Caveat Emptor: new judicial guidance


What is Caveat Emptor?

Along with ‘ad hoc’, ‘carpe diem’ and ‘bona fide’, caveat emptor is one of those Latin phrases which is firmly engrained in modern English. The ‘Let the Buyer Beware’ principle’s application to property transactions has long placed the onus (Latin again!) on the purchaser of property- warning them to ensure that the property they are purchasing is as they think it is.

What does this mean in practice?

One example of caveat emptor influencing transactions is the importance of a home-buyer’s survey to ensure that there are no hidden defects (see below) that a cursory check would not reveal. This has always been the responsibility of the buyer. Whilst a seller is supposed to disclose any problems that they are aware of and/or asked about specifically (perhaps by way of pre-contract enquiries), they do not have to investigate whether there are any others. Once the sale is complete, the cost of any remedial work for defects that become apparent would fall on the buyer- potentially a very costly problem!

Naturally, when buying property at an auction, undertaking such checks can be much more difficult and purchasers have to rely on a legal pack or a brief look at the property from a distance rather than a detailed inspection or survey.

What is a defect?

Defects can include physical problems (subsidence, damp, blocked gutters), societal problems (neighbour disputes, planning permission) and problems with title (missing rights of way, overage agreements, easements). As stated above, a seller should disclose any defects of which they are aware and could open themselves up to misrepresentation claims if they do not.

Misrepresentation requires:

– a false representation by the seller and;

– the false representation to have induced the purchaser to buy the property and;

– the purchaser to have suffered loss.

What has changed?

Lately, we have been provided with more guidance in relation to caveat emptor and misrepresentation by the courts in a case relating to the purchase of land via an auction. SPS Groundworks & Building Limited v Ms Satvinder Kaur Mahil. To summarise this case-

  • The land for sale was described by the seller as having ‘excellent scope for development’ and being a ‘superb investment opportunity’.
  • The purchaser had briefly viewed the land, but did not view the legal pack.
  • The land being sold was registered as green space, subject to an overage provision (regarded as a title defect) and considered by the Local Authority to be ‘unsustainable’ with regard to further development.
  • The overage defect was mentioned in the well-publicised legal pack, which the purchaser did not read, despite being an experienced developer
  • The purchaser made the successful bid of £130,000 and then refused to go ahead with their purchase on learning of the above issues
  • The seller then brought proceedings against the buyer for the shortfall.

As most people would probably expect, the trial Judge sided with the seller, citing caveat emptor. The purchaser was experienced in buying land at auction and knew of the existence of the legal pack and its purpose but failed to read it. The seller had included all required information about the overage in the legal pack and ample opportunity to read to legal pack had been provided.
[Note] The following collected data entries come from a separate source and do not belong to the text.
/-- STORE_REGISTRATION: a store reaches its home (R136, R283); `peer` answers for another package, with the words of their
sector as its home holds them then (R138). One that was checked before is performed under the translation of its check; with
no page left for it, it is dropped and acknowledged (R134, R296; log 24). -/
def execStoreRegistration (n : Nat) (peer : PeerAnswer) (s : State) : Result :=
  match s.net[n]? with
  | some (.store p) =>
    let j := (s.slot p.slot).job
    let c := coreOfSlot p.slot
    let h := s.homeOf j p.va
    let u := s.taken n
    if !s.arrivesNext n || s.ownReadAhead n p.slot p.va p.bytes.length then .next s
    else if !s.isOurs p.va then
      match peer with
      | .none => .next s
      | .fails cause =>
        .next (if p.retire.isSome then u.failCheck p.slot cause.toNat (wordOf p.va) else u.post (.ack p.slot true true [] p.array))
      | .words ws =>
        let mine := wordsOf p.va p.bytes.length
        .next (((u.pass p.slot p.retire).l1Refresh c (peerWords p.va ws) mine).post (.ack p.slot true true mine p.array))
    else if (p.proxied.isNone && (s.proxyFor j (tileOfSlot p.slot) p.va).isSome) || s.proxiedBefore j p || s.armed p.va then .next s
    else match p.retire with
      | some _ => (match s.homeCheck h p.va .write none with
        | .miss => .next (s.askFor p.slot j p.va .write)
        | .busy => .next s
        | .fails cause => .next (u.failCheck p.slot cause.toNat (wordOf p.va))
        | ok => .next (((u.pass p.slot p.retire).present h j p.va (c / 4) ok).registerStore h p))
      | none => (match s.takeIn h j p.va (c / 4) .write none p.frame with
        | .ready v => .next ((v.taken n).registerStore h p)
        | .asks => .next (s.askFor p.slot j p.va .write)
        | .holds => .next s
        | .gone => .next (u.post (.ack p.slot true p.proxied.isNone [] p.array)))
  | _ => .next s

/-- The proxy's copy of a sector takes the bytes of a registration of whole words. One of a part of a word drops the copy, whose
other bytes of that word may be older than what the home holds by the time the registration gets there (R285, R313). -/
def State.updateProxy (s : State) (q : Place) (va : Nat) (bs : List Byte) : State :=
  let whole : Bool := va % 8 == 0 && bs.length % 8 == 0
  match storeGet noProxy s.proxyCopies (q.sectorKey va) with
  | some old => { s with
      proxyCopies := storeSet noProxy s.proxyCopies (q.sectorKey va)
        (if whole then some (spliceBytes old (va - sectorStart va) bs) else none) }
  | none => s

/-- The other cores of a core's die no longer own some words. -/
def State.disown (s : State) (c : Nat) (ws : List Nat) : State :=
  ((s.cores.map (·.1)).filter fun d => d != c && dieOfTile (d / 4) == dieOfTile (c / 4)).foldl
    (fun (u : State) d => ws.foldl (fun (v : State) w => v.setOwned d w false) u) s

/-- The die's proxy acknowledges a registration, updates its copy and forwards it: the packet stays in its place, with the move in
which the proxy took it (R136, R285). -/
def State.proxyStore (s : State) (n : Nat) (q : Place) (p : StorePacket) (f : Option Backing) : State :=
  let c := coreOfSlot p.slot
  let s1 := (s.pass p.slot p.retire).updateProxy q p.va p.bytes
  let s2 := if p.retire.isSome then s1.l1Write c (p.va / 8) (p.va % 8) p.bytes else s1
  let s3 := s2.disown c (wordsOf p.va p.bytes.length)
  { s3 with net := s3.net.set n (.store { p with proxied := some s.moves, frame := f, retire := none }) }.post
    (.ack p.slot false true [] false)

/-- PROXY_REGISTRATION: a store to a home on another die reaches its die's proxy (R136, R285). -/
def execProxyRegistration (n : Nat) (s : State) : Result :=
  match s.net[n]? with
  | some (.store p) =>
    let j := (s.slot p.slot).job
    let h := s.homeOf j p.va
    if p.proxied.isSome || !s.arrivesNext n || !s.isOurs p.va then .next s
    else match s.proxyFor j (tileOfSlot p.slot) p.va with
      | none => .next s
      | some q =>
        if p.retire.isNone then .next (s.proxyStore n q p p.frame)
        else match s.homeCheck h p.va .write none with
          | .miss => .next (s.askFor p.slot j p.va .write)
          | .busy => .next s
          | .fails cause => .next ((s.taken n).failCheck p.slot cause.toNat (wordOf p.va))
          | ok => .next (s.proxyStore n q p (ok.backing s h p.va))
  | _ => .next s

/-- STORE_ACK: an acknowledgement reaches its slot: opc and odc fall. It follows the revokes of its words that came before it, and a
home's the proxy's, so that odc never exceeds opc (R136, R283). -/
def execStoreAck (n : Nat) (s : State) : Result :=
  match s.net[n]? with
  | some (.ack slot package die words array) =>
    let waits := (s.net.take n).any fun q => match q with
      | .revoke _ w => words.contains w
      | .ack m pk _ _ _ => m == slot && !pk && !die
      | _ => false
    if waits then .next s
    else
      let u := (s.taken n).onSlot slot fun x =>
        { x with opc := if package then x.opc - 1 else x.opc, odc := if die then x.odc - 1 else x.odc }
      .next (if array && package then u.ackArray slot else u)
  | _ => .next s

/-- REVOKE: a core loses the ownership of a word; its copy stays until its next acquire (R283). -/
def execRevoke (n : Nat) (s : State) : Result :=
  match s.net[n]? with
  | some (.revoke core word) => .next ((s.taken n).setOwned core word false)
  | _ => .next s
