/-- PRESSURE_SAMPLE: at each multiple of 2,000 router cycles every tile takes its sample; a free tile's P stays 0 (R349). -/
def execPressureSample (s : State) : Result :=
  if s.cyc % 2000 = 0 && s.lastSample < s.cyc / 2000 then
    let owned := (s.tiles.filter fun e => e.2.owner.isSome).map (·.1)
    .next { owned.foldl State.sampleTile s with lastSample := s.cyc / 2000 }
  else .next s

/-! ## Device accesses to a job's memory (R357, R364) -/

/-- A word of a job's memory read fresh at its home, unless its page faults (R357). -/
def State.deviceWord (s : State) (va : Nat) : Option Word :=
  match s.walk 0 va with
  | .leaf _ t =>
    let pa := t.frame + (va - t.page)
    if !t.r || s.lacksFrame t.host pa then none else some (s.frameWord t.host pa)
  | _ => none

/-- Write a word of a job's memory at its home, as an atomic does, unless its page faults; the page becomes dirty (R295). The write
and that of the entry wait, within the step, for the copies of their granules that are armed (R386). -/
def State.setDeviceWord (s : State) (j va : Nat) (w : Word) : State :=
  match s.walk 0 va with
  | .leaf at_ t =>
    let pa := t.frame + (va - t.page)
    if !t.w || s.lacksFrame t.host pa then s
    else
      let s0 := (s.armedAt at_ ++ [va / 65536]).foldl (fun (u : State) g => u.preImage (65536 * g)) s
      let s1 := s0.setEntry at_ (touched (s0.physWord at_) true)
      (s1.recall (s1.homeOf j va) va 8).setFrameWord t.host pa w
  | _ => s

/-! ## Receive rings (R407) -/

/-- A job that a function's host may name: one of its tenant that has been started and has not ended (R402). -/
def State.hostJob (s : State) (v j : Nat) : Option Job := (s.job j).filter fun x => x.tenant == v

/-- The bytes of the receive ring of a function (R400). -/
def State.ringBytes (s : State) (v : Nat) : Option Nat :=
  let n := fieldOf (s.tenant v).rxcfg 0 6
  if 12 ≤ n && n ≤ 30 then some (2 ^ n) else none

/-- The words of a message in a ring: its descriptor, with the sending package and its tenant, then its payload padded to a
multiple of 16 bytes (R407). -/
def ringWords (m : NetMessage) : List Word :=
  let n := (m.payload.length + 15) / 16 * 2
  wordOf (m.package.toNat * 2 ^ 48 + m.source.toNat * 2 ^ 42 + m.tag.toNat) :: wordOf m.payload.length ::
    (List.range n).map fun k => wordOf (natOfBytes ((m.payload.drop (8 * k)).take 8))

/-- A job's memory can be written at an address: its page is mapped with W, its frame is there, and its domain permits it
(R240, R297, R415). -/
def State.deviceWrites (s : State) (x : Job) (va : Nat) : Bool :=
  (match s.walk 0 va with | .leaf _ t => t.w && !s.lacksFrame t.host (t.frame + (va - t.page)) | _ => false)
    && (let e := s.directoryEntry x va; e.generation == x.generation && e.rights.toNat.testBit 1)

/-- The page of an address is not mapped. -/
def State.unmapped (s : State) (va : Nat) : Bool := match s.walk 0 va with | .invalid => true | _ => false

/-- A message waits for a page of its tenant's ring, whose fault record is posted as a copy's is (R240, R299, R407). -/
def State.awaitPage (s : State) (v j va : Nat) (m : NetMessage) : State :=
  let s1 := s.recordFault v j va .copy [.ring v]
  let seq := match (s1.tenant v).faults.find? fun f => f.va / 65536 == va / 65536 && f.job == j with
    | some f => f.seq
    | none => 0
  { s1 with inbound := (s1.inbound.filter (·.tenant != v)) ++ [{ tenant := v, message := m, fault := seq }] }

/-- Write a message into a tenant's ring, as a copy's sectors are written, then TAIL past it. A page that is not mapped makes
it wait for the host's notice. One that does not fit, or whose ring may not be written, is left to its service (R240, R407;
log 61). HEAD and TAIL count bytes of the ring after its first 16 (log 32). -/
def State.receive (s : State) (v : Nat) (m : NetMessage) : State :=
  let j := fieldOf (s.tenant v).rxcfg 16 16
  let base := (s.tenant v).rxbase.toNat
  let ws := ringWords m
  match s.hostJob v j, s.ringBytes v with
  | some x, some size =>
    if s.unmapped base then s.awaitPage v j base m
    else match s.deviceWord base, s.deviceWord (base + 8) with
      | some tail, some head =>
        let room := size - 16
        let places := (List.range ws.length).map fun k => base + 16 + (tail.toNat + 8 * k) % room
        if room < (tail - head).toNat + 8 * ws.length then s
        else match places.find? s.unmapped with
          | some va => s.awaitPage v j va m
          | none =>
            if !(base :: places).all (s.deviceWrites x ·) then s
            else
              let s1 := (places.zip ws).foldl (fun (u : State) (e : Nat × Word) => u.setDeviceWord j e.1 e.2) s
              s1.setDeviceWord j base (tail + wordOf (8 * ws.length))
      | _, _ => s
  | _, _ => s

/-! ## Handlers and events (R357-R359) -/

/-- The slot that a handler cell's word 0 names, if its zero fields are zero (R357). -/
def handlerSlot (w : Word) : Option Nat :=
  if bitOf w 63 && fieldOf w 46 17 == 0 && fieldOf w 18 22 == 0 && fieldOf w 13 3 == 0 && fieldOf w 5 3 == 0
      && decide (fieldOf w 40 6 < 62) then
    some (256 * (32 * fieldOf w 8 5 + fieldOf w 0 5) + 64 * fieldOf w 16 2 + fieldOf w 40 6)
  else none

/-- The slot holds a thread of the job on a tile that the job owns (R357). -/
def State.holdsThread (s : State) (j n : Nat) : Bool :=
  (s.slot n).state != .free && (s.slot n).job == j && isUserSlot n && (s.tile (tileOfSlot n)).owner == some j

/-- The handler slot of a job to which an event is delivered now (R357). -/
def State.handlerOf (s : State) (j : Nat) : Option Nat :=
  match s.job j with
  | none => none
  | some x =>
    if x.handler = 0 then none
    else match s.deviceWord x.handler.toNat with
      | none => none
      | some w => (handlerSlot w).filter (s.holdsThread j ·)

/-- Deliver an event message to a job's handler, or count it lost (R357). -/
def State.tellHandler (s : State) (j type status id : Nat) (payload : Word) : State :=
  match s.job j with
  | none => s
  | some x =>
    if x.handler = 0 then s
    else match s.handlerOf j with
      | some n => s.postMessage j n type status id payload
      | none =>
        let va := x.handler.toNat + 8
        match s.deviceWord va with
        | some w => s.setDeviceWord j va (w + 1)
        | none => s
However, the appeal Judge did not agree.

Relying on Farqui v English Real Estate [1978] WLR 963, the Judge confirmed that in the case of defects in title (such as the overage agreement), this information must be brought directly and specifically to any bidder’s attention. The Judge suggested that this should be done in the sales particulars.

The appeal court also said that, with regards to misrepresentation, the statements about the investment opportunity were not those that a reasonable person would have made, and so fulfil the first stage of misrepresentation. However, the second stage of misrepresentation was not met as the court held that the purchaser had made the decision to buy the land based on her brief viewing and had ignored the seller’s representations, just as she had ignored the legal pack.

To conclude

This somewhat surprising case may indicate an easing of the buyer beware principle, especially where the sale involves an auction. The vendor’s disclosure duty in Farqui v English Real Estate [1978] WLR 963 ‘beats’ caveat emptor where a defect relates to the title of a property. It creates a further duty on the seller to specify a defect. Giving a buyer the means to discover a defect is not enough.

Perhaps we will also see more restraint in sales advertisements. The Judge seems to have considered that if the seller had instead stated ‘some’ instead of ‘excellent’ scope for development, a reasonable person could quite easily have believed this and there would have been no false representation.

It will be interesting to see, in future cases, just how far the new duty will extend.